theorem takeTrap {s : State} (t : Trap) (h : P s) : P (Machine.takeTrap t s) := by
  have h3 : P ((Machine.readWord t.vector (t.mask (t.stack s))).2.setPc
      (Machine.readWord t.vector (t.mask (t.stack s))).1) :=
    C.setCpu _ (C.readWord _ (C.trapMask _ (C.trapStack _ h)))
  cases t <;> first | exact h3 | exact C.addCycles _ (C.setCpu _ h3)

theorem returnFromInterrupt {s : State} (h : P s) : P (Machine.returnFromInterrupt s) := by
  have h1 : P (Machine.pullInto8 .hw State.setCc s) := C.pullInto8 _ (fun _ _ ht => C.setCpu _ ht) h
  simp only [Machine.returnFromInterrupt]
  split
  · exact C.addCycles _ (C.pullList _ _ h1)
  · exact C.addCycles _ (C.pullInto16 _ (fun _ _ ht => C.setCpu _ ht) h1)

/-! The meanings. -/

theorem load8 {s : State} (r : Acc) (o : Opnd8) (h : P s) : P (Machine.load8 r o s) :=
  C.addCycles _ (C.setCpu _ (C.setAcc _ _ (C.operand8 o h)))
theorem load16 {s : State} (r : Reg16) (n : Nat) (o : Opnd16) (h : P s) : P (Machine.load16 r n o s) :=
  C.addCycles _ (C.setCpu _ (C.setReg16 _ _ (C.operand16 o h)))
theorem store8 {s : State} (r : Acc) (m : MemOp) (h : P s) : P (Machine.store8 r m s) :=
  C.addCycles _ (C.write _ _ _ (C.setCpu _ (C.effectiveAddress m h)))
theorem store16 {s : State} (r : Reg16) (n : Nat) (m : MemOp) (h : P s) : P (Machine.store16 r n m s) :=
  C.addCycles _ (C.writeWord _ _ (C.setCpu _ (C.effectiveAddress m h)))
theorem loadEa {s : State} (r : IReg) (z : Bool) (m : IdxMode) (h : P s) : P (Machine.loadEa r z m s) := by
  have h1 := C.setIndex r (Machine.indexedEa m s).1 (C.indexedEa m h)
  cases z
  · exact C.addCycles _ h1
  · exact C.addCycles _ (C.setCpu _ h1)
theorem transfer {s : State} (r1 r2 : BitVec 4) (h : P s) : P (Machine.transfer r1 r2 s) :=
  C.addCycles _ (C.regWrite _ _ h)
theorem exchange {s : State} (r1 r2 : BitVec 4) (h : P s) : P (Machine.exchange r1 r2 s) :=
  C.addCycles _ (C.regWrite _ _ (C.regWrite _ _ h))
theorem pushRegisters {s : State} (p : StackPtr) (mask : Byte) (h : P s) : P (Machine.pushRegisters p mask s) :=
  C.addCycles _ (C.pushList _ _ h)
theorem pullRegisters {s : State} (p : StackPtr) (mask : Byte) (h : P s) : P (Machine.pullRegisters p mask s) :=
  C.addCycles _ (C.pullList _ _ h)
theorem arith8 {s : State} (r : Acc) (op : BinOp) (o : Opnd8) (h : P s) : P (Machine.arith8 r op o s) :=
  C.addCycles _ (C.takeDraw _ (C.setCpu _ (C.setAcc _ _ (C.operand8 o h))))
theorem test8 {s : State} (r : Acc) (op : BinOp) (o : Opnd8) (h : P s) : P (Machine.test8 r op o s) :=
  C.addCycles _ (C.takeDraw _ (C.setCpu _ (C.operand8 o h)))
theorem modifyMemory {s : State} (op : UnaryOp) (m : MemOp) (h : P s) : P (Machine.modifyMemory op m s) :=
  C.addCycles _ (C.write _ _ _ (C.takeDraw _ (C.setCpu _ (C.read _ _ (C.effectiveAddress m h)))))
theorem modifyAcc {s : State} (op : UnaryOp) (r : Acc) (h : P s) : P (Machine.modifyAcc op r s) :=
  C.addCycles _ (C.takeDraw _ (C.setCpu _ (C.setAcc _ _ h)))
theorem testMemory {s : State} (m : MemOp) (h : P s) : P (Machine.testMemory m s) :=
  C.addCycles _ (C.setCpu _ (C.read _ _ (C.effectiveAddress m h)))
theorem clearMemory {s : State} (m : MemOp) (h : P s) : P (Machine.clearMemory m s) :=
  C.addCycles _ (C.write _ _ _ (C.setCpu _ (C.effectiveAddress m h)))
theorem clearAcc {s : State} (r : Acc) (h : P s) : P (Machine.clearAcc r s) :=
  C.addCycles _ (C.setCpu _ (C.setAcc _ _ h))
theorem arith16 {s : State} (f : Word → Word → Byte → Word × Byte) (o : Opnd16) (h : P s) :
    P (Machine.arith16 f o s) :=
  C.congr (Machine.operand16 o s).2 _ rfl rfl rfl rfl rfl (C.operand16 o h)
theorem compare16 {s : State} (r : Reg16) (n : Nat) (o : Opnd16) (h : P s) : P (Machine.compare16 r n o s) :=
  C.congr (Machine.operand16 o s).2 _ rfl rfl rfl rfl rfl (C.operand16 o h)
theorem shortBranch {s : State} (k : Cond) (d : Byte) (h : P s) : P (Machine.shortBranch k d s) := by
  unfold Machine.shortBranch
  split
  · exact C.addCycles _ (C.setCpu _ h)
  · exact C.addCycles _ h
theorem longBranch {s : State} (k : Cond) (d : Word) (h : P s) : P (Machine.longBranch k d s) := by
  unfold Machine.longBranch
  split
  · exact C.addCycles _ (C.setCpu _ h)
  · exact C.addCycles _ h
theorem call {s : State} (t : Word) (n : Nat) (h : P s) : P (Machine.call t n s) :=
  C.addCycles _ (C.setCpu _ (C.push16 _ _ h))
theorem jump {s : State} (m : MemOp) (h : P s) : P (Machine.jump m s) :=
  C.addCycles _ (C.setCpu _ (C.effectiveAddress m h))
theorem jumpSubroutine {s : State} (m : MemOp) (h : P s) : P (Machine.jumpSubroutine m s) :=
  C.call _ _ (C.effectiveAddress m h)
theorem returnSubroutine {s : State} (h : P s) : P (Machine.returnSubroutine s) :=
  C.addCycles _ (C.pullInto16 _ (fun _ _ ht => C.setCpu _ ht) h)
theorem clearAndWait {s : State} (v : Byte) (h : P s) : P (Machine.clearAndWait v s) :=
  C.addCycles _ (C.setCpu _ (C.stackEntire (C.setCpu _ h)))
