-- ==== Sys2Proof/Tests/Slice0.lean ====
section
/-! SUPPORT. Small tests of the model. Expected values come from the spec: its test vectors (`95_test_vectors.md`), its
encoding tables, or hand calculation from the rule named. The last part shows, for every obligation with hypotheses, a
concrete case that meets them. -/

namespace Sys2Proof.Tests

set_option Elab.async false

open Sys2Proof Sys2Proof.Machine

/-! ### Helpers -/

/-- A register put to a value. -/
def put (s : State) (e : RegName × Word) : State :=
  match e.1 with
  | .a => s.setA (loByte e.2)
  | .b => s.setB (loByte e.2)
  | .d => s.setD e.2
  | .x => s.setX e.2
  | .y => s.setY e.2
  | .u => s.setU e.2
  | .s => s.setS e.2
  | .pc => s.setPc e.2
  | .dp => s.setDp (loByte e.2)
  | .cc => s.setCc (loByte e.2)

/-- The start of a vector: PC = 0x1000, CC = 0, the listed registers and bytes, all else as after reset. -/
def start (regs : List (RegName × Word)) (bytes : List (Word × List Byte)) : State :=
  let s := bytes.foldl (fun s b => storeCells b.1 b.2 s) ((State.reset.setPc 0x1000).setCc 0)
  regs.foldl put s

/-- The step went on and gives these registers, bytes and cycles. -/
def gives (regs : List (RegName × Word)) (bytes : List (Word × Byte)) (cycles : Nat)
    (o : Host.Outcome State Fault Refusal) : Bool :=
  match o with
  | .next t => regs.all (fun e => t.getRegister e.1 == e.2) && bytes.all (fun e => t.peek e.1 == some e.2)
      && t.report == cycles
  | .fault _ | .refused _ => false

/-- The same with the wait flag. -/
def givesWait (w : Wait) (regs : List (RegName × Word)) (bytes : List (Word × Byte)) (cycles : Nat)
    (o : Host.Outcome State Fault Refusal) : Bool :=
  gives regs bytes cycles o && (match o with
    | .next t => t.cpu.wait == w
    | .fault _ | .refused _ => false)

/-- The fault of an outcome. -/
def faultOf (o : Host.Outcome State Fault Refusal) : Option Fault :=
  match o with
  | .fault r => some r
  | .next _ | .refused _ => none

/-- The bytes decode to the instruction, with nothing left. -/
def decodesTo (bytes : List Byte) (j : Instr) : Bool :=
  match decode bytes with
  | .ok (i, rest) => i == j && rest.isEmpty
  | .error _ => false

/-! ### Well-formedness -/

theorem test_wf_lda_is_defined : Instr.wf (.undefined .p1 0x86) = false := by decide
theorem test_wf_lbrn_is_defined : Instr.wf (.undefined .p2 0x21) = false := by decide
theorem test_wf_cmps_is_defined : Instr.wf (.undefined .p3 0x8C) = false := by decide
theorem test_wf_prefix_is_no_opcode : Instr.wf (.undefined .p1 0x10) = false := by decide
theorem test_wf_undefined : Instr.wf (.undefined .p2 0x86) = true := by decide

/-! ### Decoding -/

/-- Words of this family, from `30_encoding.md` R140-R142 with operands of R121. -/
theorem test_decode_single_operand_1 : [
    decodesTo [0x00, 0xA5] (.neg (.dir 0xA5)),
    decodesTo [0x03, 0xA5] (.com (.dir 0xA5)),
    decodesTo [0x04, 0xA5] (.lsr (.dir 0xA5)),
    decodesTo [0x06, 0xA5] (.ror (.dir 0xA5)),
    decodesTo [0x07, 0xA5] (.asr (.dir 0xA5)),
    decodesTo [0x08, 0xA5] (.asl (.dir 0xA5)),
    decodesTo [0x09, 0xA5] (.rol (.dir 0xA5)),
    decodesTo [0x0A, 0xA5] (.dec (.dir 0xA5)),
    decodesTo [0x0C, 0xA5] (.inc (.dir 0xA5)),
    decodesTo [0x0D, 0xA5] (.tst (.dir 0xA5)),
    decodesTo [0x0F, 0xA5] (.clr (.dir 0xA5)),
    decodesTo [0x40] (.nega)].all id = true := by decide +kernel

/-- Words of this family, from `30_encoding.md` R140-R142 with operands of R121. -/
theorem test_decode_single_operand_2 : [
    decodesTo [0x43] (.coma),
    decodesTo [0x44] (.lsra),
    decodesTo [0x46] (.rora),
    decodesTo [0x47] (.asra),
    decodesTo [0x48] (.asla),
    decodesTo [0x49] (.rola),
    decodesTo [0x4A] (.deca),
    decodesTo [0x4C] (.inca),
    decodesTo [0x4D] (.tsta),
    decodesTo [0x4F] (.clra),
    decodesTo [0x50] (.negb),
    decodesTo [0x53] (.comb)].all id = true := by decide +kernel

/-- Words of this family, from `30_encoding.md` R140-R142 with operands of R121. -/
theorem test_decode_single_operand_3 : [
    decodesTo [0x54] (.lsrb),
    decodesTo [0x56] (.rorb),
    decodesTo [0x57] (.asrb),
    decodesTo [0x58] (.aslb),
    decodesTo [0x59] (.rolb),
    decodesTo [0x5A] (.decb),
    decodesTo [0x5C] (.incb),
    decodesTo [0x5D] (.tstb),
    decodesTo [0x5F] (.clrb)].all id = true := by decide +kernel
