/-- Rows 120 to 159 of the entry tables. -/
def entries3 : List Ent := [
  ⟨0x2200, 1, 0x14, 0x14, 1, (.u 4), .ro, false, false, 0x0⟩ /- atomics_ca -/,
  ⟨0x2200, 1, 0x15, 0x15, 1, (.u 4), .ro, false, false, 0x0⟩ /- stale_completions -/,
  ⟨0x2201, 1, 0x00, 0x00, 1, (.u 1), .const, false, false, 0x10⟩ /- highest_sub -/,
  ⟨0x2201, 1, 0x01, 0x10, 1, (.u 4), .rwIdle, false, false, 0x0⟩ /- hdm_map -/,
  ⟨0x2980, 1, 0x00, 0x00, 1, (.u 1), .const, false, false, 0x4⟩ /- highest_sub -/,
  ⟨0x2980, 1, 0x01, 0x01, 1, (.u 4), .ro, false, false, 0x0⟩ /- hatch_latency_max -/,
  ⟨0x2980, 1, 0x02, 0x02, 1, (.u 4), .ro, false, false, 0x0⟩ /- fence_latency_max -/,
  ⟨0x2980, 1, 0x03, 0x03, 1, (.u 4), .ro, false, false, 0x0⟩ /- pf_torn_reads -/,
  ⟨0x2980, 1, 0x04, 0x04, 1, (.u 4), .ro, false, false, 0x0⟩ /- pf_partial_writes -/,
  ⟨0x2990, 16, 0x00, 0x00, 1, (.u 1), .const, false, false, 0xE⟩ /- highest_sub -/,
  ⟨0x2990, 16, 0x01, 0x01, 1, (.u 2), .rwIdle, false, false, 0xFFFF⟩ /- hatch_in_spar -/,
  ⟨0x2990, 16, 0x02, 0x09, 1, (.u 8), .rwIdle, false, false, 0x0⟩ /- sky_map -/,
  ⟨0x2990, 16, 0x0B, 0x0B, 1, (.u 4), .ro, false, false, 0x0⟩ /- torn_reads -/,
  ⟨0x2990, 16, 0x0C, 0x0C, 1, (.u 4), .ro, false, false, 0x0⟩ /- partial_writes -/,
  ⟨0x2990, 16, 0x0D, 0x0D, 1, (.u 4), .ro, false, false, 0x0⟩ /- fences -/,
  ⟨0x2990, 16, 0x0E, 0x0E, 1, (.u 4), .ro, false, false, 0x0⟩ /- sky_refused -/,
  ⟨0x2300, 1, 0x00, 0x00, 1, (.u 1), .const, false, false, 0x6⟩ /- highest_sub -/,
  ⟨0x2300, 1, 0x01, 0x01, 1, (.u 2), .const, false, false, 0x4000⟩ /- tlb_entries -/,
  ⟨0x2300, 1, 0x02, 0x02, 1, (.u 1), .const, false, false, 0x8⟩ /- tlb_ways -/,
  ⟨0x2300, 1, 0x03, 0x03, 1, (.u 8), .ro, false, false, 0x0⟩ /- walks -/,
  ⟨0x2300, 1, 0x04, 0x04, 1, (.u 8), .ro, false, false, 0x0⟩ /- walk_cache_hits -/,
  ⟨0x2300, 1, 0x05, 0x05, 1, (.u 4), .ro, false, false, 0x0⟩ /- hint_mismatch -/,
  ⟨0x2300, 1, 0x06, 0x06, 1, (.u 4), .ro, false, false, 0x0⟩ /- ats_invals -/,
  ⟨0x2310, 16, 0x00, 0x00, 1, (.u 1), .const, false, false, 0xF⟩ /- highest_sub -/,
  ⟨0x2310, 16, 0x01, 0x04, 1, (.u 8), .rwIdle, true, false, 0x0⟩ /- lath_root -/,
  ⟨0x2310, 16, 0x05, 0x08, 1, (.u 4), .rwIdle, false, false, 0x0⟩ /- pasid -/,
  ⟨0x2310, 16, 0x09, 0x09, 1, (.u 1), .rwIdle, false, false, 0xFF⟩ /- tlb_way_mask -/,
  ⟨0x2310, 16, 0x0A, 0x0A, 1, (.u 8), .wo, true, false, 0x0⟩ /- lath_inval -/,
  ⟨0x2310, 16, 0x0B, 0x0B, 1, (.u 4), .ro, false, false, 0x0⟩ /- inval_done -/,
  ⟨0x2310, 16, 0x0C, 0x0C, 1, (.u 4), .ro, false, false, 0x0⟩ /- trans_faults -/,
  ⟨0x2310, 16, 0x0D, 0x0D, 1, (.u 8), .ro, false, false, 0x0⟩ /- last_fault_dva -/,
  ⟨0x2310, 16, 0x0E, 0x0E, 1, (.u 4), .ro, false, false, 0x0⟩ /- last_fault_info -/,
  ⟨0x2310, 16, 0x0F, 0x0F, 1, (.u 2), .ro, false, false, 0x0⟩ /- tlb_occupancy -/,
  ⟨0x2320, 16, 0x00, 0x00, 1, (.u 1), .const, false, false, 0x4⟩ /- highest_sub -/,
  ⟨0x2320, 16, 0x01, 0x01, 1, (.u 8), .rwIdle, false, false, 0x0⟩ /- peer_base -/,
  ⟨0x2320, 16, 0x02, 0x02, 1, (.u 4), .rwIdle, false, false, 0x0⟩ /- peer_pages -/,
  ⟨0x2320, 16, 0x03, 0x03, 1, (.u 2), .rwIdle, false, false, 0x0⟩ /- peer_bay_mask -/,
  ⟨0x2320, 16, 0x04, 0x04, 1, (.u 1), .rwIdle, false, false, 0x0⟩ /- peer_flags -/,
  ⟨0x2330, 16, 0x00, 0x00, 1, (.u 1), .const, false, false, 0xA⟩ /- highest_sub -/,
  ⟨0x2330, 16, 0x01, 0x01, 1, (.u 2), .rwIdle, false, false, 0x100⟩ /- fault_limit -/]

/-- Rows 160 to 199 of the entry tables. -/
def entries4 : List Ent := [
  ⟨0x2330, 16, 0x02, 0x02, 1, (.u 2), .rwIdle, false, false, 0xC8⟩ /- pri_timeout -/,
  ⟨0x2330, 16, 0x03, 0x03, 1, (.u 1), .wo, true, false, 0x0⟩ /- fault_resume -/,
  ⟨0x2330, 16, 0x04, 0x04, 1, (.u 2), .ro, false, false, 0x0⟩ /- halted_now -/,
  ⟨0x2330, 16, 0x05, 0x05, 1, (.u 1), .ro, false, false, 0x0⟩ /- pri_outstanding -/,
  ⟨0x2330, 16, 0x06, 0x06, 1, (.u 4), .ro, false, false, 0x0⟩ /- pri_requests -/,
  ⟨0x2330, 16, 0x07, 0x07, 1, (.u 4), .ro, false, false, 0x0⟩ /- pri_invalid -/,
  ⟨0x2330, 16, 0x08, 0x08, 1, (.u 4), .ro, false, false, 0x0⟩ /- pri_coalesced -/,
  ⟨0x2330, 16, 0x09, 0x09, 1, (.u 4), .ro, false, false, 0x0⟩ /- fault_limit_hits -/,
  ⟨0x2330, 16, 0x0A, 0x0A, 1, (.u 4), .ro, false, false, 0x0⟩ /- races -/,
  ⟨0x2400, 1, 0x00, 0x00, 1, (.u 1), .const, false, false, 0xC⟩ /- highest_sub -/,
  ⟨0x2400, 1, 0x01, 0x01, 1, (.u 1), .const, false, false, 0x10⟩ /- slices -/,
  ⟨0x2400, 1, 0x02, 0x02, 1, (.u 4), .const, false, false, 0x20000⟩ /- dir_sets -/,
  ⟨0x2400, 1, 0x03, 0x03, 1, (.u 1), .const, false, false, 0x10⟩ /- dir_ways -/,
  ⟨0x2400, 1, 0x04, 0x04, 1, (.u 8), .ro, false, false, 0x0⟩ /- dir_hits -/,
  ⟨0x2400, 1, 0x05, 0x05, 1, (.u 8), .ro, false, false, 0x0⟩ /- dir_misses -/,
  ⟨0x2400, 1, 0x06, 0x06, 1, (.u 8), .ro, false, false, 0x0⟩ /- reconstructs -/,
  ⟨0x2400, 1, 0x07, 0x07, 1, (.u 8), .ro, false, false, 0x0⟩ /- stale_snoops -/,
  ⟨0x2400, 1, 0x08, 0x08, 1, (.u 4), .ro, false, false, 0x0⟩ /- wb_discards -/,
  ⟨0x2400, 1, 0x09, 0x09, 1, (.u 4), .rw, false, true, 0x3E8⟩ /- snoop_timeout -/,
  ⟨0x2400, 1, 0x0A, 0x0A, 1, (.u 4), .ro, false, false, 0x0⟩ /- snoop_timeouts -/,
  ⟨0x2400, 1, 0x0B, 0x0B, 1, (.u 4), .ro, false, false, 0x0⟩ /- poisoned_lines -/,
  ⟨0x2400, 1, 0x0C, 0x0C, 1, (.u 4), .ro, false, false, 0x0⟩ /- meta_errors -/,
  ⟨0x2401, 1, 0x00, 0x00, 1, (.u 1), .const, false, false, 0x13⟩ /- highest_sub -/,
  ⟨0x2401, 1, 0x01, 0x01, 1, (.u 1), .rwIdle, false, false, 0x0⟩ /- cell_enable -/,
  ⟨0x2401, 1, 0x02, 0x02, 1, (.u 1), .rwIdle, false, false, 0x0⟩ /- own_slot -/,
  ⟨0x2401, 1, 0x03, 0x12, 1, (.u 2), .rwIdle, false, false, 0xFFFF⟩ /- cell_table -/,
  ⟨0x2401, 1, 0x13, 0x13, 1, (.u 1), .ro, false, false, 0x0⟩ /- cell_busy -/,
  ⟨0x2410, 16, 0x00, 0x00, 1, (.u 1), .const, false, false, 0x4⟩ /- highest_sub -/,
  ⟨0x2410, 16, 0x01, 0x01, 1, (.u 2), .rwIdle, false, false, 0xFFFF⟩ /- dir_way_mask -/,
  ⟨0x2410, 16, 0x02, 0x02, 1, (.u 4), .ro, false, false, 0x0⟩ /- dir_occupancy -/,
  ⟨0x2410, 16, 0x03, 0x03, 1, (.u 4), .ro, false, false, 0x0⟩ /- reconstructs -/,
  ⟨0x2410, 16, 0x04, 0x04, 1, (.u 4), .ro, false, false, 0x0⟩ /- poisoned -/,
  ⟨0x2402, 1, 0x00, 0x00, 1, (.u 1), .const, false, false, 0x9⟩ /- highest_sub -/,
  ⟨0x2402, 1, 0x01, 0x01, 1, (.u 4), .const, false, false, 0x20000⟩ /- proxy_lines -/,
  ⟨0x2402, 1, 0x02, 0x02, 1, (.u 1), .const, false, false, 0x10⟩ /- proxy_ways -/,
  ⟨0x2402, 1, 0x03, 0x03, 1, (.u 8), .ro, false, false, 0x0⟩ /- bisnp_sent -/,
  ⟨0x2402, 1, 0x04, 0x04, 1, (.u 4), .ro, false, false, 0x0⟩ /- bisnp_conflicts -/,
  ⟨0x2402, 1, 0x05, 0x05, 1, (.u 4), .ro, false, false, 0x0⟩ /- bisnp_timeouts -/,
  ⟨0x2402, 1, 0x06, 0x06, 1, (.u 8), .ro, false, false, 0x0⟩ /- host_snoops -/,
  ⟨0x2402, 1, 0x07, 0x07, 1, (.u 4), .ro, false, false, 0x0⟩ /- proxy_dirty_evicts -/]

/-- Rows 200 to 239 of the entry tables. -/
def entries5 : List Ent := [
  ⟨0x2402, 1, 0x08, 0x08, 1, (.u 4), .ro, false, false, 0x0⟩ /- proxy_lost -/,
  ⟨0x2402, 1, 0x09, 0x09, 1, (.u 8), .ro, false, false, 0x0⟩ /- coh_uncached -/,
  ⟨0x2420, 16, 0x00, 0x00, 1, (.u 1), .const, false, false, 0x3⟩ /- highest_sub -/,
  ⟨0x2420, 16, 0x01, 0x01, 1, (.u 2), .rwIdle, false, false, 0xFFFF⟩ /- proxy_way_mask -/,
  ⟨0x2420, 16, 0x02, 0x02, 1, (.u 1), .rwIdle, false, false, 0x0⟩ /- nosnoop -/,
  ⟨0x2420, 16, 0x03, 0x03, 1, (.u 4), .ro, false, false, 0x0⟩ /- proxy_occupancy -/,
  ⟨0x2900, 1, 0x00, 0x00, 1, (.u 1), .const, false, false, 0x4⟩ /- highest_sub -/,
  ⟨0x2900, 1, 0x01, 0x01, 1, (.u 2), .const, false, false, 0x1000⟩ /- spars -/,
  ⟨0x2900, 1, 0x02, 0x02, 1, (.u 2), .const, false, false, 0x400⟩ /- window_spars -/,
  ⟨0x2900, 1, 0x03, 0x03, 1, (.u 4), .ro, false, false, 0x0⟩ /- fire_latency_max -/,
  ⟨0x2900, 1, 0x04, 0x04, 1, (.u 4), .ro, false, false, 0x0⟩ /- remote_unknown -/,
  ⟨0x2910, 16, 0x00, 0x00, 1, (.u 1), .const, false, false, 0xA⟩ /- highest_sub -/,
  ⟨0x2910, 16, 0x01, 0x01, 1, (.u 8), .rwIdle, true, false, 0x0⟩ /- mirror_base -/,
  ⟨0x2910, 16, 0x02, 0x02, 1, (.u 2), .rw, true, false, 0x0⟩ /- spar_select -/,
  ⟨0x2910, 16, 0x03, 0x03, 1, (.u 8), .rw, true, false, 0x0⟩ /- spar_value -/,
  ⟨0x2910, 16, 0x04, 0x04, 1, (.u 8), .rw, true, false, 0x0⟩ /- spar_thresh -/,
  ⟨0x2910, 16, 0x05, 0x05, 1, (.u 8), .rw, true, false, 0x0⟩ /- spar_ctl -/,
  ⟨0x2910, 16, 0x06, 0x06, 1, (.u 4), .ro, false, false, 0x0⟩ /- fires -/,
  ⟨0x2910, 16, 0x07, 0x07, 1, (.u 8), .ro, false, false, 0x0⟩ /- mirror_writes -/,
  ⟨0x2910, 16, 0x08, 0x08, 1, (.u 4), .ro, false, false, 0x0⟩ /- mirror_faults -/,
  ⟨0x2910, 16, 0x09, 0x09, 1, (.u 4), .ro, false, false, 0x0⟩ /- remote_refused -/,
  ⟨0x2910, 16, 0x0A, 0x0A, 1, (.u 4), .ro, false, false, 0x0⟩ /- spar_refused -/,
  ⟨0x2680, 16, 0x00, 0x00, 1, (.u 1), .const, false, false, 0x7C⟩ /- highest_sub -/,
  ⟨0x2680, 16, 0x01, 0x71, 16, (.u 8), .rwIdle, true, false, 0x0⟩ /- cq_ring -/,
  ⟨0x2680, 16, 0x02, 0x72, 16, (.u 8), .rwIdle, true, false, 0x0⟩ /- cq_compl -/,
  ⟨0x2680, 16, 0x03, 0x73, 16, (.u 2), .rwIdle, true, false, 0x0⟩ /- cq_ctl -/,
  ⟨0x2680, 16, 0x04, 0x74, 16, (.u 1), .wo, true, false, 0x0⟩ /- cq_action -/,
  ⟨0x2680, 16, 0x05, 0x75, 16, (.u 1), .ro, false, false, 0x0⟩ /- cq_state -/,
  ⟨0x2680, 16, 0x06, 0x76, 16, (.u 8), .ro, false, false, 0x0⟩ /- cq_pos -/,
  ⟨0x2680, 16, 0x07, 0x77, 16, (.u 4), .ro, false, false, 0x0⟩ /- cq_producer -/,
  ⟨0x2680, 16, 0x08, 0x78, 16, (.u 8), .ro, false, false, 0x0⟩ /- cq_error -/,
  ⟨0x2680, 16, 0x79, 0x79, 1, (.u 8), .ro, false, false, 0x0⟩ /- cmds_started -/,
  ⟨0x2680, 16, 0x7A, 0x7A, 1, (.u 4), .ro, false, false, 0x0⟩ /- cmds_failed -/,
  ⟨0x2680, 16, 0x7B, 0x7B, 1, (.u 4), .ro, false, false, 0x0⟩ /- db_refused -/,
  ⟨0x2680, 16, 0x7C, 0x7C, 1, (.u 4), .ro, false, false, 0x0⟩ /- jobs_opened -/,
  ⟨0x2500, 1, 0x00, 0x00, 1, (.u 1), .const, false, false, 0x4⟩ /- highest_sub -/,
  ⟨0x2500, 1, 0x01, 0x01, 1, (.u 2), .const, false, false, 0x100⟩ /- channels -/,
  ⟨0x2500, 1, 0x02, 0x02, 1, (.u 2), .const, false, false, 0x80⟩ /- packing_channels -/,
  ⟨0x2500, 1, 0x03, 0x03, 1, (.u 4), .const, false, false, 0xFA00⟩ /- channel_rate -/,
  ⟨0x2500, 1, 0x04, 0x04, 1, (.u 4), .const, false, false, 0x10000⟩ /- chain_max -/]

▸ ASSIGNED TASK
Beginning with the first line above, could you copy every line exactly, up to and including the one with "C.setCpu _ (C.readWord"?

▸ RESPONSE TO THE TASK
theorem takeTrap {s : State} (t : Trap) (h : P s) : P (Machine.takeTrap t s) := by
  have h3 : P ((Machine.readWord t.vector (t.mask (t.stack s))).2.setPc
      (Machine.readWord t.vector (t.mask (t.stack s))).1) :=
    C.setCpu _ (C.readWord _ (C.trapMask _ (C.trapStack _ h)))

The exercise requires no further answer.